■ Activity
Quote exactly the lines spanning from the top of the data below to the line that contains "Everything a meaning", including both.

■ Records to process
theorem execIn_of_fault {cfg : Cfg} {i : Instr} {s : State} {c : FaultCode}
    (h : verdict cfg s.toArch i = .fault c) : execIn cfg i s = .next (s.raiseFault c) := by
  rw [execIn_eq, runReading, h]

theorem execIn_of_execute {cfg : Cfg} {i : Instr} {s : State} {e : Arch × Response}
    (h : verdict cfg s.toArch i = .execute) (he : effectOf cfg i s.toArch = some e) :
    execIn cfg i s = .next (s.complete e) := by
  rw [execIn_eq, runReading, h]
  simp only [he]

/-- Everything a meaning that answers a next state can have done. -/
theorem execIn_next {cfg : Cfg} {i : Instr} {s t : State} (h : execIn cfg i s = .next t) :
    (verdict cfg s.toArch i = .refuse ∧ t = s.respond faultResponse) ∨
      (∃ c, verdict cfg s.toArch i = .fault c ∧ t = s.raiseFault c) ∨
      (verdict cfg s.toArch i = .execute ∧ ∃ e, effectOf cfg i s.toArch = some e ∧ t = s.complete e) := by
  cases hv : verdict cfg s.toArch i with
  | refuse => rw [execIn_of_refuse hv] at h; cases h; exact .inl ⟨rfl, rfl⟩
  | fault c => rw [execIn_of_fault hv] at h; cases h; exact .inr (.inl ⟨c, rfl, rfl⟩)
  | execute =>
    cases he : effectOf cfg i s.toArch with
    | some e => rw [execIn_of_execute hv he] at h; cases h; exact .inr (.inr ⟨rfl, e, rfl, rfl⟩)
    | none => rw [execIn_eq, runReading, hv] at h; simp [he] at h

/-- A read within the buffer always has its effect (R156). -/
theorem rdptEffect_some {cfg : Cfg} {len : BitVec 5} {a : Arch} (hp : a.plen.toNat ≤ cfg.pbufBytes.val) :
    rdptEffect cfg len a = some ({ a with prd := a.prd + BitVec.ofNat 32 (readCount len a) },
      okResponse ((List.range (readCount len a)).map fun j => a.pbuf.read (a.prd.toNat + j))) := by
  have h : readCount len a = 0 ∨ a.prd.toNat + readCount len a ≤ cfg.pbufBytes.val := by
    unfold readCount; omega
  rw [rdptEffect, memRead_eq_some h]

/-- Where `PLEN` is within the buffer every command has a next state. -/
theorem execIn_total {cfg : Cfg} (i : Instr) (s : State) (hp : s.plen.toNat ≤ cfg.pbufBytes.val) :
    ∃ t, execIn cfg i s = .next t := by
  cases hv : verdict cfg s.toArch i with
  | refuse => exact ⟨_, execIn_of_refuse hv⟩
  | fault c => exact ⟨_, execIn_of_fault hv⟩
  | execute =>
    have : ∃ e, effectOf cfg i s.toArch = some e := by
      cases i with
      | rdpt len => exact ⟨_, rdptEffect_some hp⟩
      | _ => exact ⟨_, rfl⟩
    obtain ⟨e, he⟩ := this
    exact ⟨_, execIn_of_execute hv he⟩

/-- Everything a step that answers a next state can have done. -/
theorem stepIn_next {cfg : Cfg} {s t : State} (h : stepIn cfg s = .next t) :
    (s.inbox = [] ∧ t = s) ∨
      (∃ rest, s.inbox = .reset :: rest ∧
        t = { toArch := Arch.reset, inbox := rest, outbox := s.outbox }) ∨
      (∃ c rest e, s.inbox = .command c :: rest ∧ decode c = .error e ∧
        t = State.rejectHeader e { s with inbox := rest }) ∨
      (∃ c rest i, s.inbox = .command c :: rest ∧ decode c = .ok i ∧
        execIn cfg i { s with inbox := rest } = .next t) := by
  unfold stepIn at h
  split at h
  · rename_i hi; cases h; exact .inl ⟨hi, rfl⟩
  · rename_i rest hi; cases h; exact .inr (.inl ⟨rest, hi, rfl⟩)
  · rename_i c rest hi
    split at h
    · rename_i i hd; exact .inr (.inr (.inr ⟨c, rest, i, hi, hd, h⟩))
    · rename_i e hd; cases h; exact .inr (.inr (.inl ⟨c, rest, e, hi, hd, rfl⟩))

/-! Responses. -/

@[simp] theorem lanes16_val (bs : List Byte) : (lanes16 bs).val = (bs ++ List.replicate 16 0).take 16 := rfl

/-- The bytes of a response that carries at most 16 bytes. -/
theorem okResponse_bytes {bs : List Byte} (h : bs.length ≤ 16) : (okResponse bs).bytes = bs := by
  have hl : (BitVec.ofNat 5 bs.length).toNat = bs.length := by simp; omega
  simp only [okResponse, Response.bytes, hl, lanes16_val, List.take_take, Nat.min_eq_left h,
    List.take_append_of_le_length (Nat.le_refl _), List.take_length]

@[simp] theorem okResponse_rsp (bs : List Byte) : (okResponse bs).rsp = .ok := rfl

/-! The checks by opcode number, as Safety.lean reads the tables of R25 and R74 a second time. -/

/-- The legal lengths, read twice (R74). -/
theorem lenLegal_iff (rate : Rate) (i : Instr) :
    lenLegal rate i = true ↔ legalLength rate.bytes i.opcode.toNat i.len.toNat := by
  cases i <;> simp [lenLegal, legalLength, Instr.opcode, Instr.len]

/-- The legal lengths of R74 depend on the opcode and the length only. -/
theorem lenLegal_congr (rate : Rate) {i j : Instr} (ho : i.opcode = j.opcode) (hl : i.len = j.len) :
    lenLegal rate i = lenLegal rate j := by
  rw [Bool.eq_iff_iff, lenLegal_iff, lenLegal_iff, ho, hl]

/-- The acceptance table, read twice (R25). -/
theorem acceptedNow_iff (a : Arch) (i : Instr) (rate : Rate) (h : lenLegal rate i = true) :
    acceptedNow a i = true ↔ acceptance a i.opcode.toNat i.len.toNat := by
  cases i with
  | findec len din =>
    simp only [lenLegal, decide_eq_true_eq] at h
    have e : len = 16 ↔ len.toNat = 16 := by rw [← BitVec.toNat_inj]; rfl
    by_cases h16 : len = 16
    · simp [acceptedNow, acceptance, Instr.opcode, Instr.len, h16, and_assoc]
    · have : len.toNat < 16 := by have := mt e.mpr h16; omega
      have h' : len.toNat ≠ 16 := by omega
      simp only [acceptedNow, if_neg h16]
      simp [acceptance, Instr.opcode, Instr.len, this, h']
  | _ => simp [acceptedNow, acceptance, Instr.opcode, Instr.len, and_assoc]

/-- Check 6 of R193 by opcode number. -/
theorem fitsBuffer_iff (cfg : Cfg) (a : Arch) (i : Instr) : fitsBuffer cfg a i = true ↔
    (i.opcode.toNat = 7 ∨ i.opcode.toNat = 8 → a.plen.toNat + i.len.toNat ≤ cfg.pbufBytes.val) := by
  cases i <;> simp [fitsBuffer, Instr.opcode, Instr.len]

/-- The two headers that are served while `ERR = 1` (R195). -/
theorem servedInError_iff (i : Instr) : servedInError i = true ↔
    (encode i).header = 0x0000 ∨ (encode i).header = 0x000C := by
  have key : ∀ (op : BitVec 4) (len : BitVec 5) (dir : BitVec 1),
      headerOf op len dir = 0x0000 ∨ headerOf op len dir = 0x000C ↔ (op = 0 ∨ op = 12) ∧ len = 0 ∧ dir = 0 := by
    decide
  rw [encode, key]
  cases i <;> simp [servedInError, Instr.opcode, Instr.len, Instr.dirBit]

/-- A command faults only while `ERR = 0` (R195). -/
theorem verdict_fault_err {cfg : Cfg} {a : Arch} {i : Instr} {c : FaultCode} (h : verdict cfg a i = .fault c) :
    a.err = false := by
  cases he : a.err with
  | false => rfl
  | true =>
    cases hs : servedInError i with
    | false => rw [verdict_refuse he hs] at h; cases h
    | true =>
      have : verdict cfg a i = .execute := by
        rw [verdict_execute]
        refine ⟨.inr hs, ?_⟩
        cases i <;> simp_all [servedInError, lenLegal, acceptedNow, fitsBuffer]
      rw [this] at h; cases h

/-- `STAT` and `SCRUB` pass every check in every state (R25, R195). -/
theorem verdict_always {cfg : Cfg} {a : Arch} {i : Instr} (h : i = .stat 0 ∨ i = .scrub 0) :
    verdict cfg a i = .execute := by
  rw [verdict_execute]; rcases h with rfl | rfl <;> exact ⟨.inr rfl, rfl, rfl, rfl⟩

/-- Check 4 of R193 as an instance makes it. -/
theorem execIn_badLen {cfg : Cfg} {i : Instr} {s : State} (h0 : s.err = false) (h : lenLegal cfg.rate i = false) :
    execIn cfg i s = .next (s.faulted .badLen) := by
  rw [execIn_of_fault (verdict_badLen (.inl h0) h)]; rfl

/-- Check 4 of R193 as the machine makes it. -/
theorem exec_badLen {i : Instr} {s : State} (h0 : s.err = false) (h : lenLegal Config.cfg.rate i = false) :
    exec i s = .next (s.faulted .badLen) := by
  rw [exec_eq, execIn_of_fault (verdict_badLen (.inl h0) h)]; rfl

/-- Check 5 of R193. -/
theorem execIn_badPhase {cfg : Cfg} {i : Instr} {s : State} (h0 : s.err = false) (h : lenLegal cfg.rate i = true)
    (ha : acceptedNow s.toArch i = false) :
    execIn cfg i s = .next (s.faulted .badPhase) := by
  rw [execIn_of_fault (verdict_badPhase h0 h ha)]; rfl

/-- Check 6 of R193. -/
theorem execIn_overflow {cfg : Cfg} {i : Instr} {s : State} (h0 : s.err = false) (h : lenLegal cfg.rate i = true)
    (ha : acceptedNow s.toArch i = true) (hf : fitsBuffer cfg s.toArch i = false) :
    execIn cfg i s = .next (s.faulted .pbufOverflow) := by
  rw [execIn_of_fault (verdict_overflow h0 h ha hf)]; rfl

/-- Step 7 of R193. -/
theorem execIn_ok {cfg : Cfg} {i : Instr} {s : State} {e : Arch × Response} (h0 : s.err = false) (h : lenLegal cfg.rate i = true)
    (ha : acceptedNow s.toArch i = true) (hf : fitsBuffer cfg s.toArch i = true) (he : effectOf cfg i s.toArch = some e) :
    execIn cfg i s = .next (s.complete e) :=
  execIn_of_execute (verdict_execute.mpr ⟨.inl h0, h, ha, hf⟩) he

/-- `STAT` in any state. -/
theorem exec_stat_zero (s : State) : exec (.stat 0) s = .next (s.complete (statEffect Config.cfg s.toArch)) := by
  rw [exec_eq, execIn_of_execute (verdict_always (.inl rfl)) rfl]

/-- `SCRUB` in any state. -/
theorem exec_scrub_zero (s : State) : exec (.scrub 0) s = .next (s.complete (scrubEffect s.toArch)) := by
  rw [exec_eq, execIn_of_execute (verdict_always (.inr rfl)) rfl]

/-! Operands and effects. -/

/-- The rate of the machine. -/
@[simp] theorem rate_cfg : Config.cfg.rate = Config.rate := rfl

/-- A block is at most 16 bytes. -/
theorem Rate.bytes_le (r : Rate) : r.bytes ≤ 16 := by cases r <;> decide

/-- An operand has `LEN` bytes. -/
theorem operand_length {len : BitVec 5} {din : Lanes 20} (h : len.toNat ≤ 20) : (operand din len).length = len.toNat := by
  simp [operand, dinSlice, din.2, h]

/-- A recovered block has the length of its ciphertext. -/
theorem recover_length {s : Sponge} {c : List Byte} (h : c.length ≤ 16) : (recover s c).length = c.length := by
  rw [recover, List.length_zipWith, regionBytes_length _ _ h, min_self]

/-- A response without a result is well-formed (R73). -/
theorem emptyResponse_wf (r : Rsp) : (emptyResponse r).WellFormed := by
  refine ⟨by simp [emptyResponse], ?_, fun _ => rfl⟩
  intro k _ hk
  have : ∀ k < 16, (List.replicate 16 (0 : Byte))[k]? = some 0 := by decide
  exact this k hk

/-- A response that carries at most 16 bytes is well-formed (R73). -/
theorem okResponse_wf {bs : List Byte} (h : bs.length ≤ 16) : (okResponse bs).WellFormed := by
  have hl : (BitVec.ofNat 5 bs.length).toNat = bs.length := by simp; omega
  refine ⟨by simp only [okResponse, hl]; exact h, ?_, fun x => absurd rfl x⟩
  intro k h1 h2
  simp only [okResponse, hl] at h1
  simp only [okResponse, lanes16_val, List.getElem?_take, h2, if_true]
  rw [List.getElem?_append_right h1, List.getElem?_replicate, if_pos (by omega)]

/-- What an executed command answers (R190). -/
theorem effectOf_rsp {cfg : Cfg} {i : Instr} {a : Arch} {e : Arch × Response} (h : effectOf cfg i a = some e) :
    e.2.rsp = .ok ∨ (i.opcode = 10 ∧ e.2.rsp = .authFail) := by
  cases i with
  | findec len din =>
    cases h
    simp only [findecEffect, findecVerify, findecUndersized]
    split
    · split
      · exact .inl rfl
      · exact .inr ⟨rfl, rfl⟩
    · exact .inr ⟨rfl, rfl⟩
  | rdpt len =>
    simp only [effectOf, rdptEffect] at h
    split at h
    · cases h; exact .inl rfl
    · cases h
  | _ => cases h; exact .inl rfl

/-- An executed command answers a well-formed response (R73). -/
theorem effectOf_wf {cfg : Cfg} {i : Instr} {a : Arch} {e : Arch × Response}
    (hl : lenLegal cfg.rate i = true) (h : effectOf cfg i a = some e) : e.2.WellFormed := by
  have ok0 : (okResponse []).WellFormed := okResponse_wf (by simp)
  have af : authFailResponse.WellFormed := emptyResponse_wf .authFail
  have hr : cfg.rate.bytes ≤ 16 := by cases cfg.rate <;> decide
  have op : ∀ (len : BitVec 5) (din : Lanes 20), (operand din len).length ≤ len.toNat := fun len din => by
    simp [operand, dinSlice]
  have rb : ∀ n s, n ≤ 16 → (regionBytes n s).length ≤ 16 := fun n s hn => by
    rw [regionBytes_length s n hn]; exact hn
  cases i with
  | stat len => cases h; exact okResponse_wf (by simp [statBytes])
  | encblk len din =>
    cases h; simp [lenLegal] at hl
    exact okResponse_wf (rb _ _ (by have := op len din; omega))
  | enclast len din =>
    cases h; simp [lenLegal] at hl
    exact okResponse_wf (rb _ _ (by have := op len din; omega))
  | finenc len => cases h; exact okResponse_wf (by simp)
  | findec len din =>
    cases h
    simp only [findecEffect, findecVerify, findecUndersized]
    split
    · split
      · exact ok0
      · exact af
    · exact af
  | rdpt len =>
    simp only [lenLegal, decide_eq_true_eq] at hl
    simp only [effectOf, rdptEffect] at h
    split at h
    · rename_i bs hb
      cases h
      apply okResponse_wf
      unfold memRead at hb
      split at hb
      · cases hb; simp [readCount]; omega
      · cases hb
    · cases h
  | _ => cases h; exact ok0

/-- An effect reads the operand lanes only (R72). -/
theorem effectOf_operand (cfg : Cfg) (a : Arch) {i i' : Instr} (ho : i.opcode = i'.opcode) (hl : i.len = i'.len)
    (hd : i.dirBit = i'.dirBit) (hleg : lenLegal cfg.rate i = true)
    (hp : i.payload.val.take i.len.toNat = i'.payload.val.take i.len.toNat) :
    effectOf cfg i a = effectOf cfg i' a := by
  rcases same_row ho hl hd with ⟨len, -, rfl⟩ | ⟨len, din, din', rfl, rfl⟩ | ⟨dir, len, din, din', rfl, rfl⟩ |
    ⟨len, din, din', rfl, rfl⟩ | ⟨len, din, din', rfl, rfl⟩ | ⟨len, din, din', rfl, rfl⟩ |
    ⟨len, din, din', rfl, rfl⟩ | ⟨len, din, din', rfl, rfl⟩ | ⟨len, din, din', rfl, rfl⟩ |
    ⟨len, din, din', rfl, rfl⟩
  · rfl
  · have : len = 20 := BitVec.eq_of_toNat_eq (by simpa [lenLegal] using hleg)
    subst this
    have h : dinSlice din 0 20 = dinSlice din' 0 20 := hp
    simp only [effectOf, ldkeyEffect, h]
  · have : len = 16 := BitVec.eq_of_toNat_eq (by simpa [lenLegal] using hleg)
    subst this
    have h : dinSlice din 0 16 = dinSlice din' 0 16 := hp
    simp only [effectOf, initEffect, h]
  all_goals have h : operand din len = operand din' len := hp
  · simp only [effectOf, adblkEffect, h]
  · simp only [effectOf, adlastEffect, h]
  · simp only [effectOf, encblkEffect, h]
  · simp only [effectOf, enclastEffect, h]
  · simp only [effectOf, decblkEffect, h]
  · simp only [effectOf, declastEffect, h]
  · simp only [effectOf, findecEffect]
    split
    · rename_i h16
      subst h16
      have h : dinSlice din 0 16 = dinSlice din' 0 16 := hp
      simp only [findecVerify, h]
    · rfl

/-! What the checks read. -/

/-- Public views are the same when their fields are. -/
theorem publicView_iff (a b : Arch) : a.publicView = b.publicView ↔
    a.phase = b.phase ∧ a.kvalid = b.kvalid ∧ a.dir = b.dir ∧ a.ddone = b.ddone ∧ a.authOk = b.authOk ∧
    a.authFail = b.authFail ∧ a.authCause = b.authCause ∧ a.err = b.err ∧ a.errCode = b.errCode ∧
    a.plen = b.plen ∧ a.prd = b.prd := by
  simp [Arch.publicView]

■ Exercise output
theorem execIn_of_fault {cfg : Cfg} {i : Instr} {s : State} {c : FaultCode}
    (h : verdict cfg s.toArch i = .fault c) : execIn cfg i s = .next (s.raiseFault c) := by
  rw [execIn_eq, runReading, h]

theorem execIn_of_execute {cfg : Cfg} {i : Instr} {s : State} {e : Arch × Response}
    (h : verdict cfg s.toArch i = .execute) (he : effectOf cfg i s.toArch = some e) :
    execIn cfg i s = .next (s.complete e) := by
  rw [execIn_eq, runReading, h]
  simp only [he]

/-- Everything a meaning that answers a next state can have done. -/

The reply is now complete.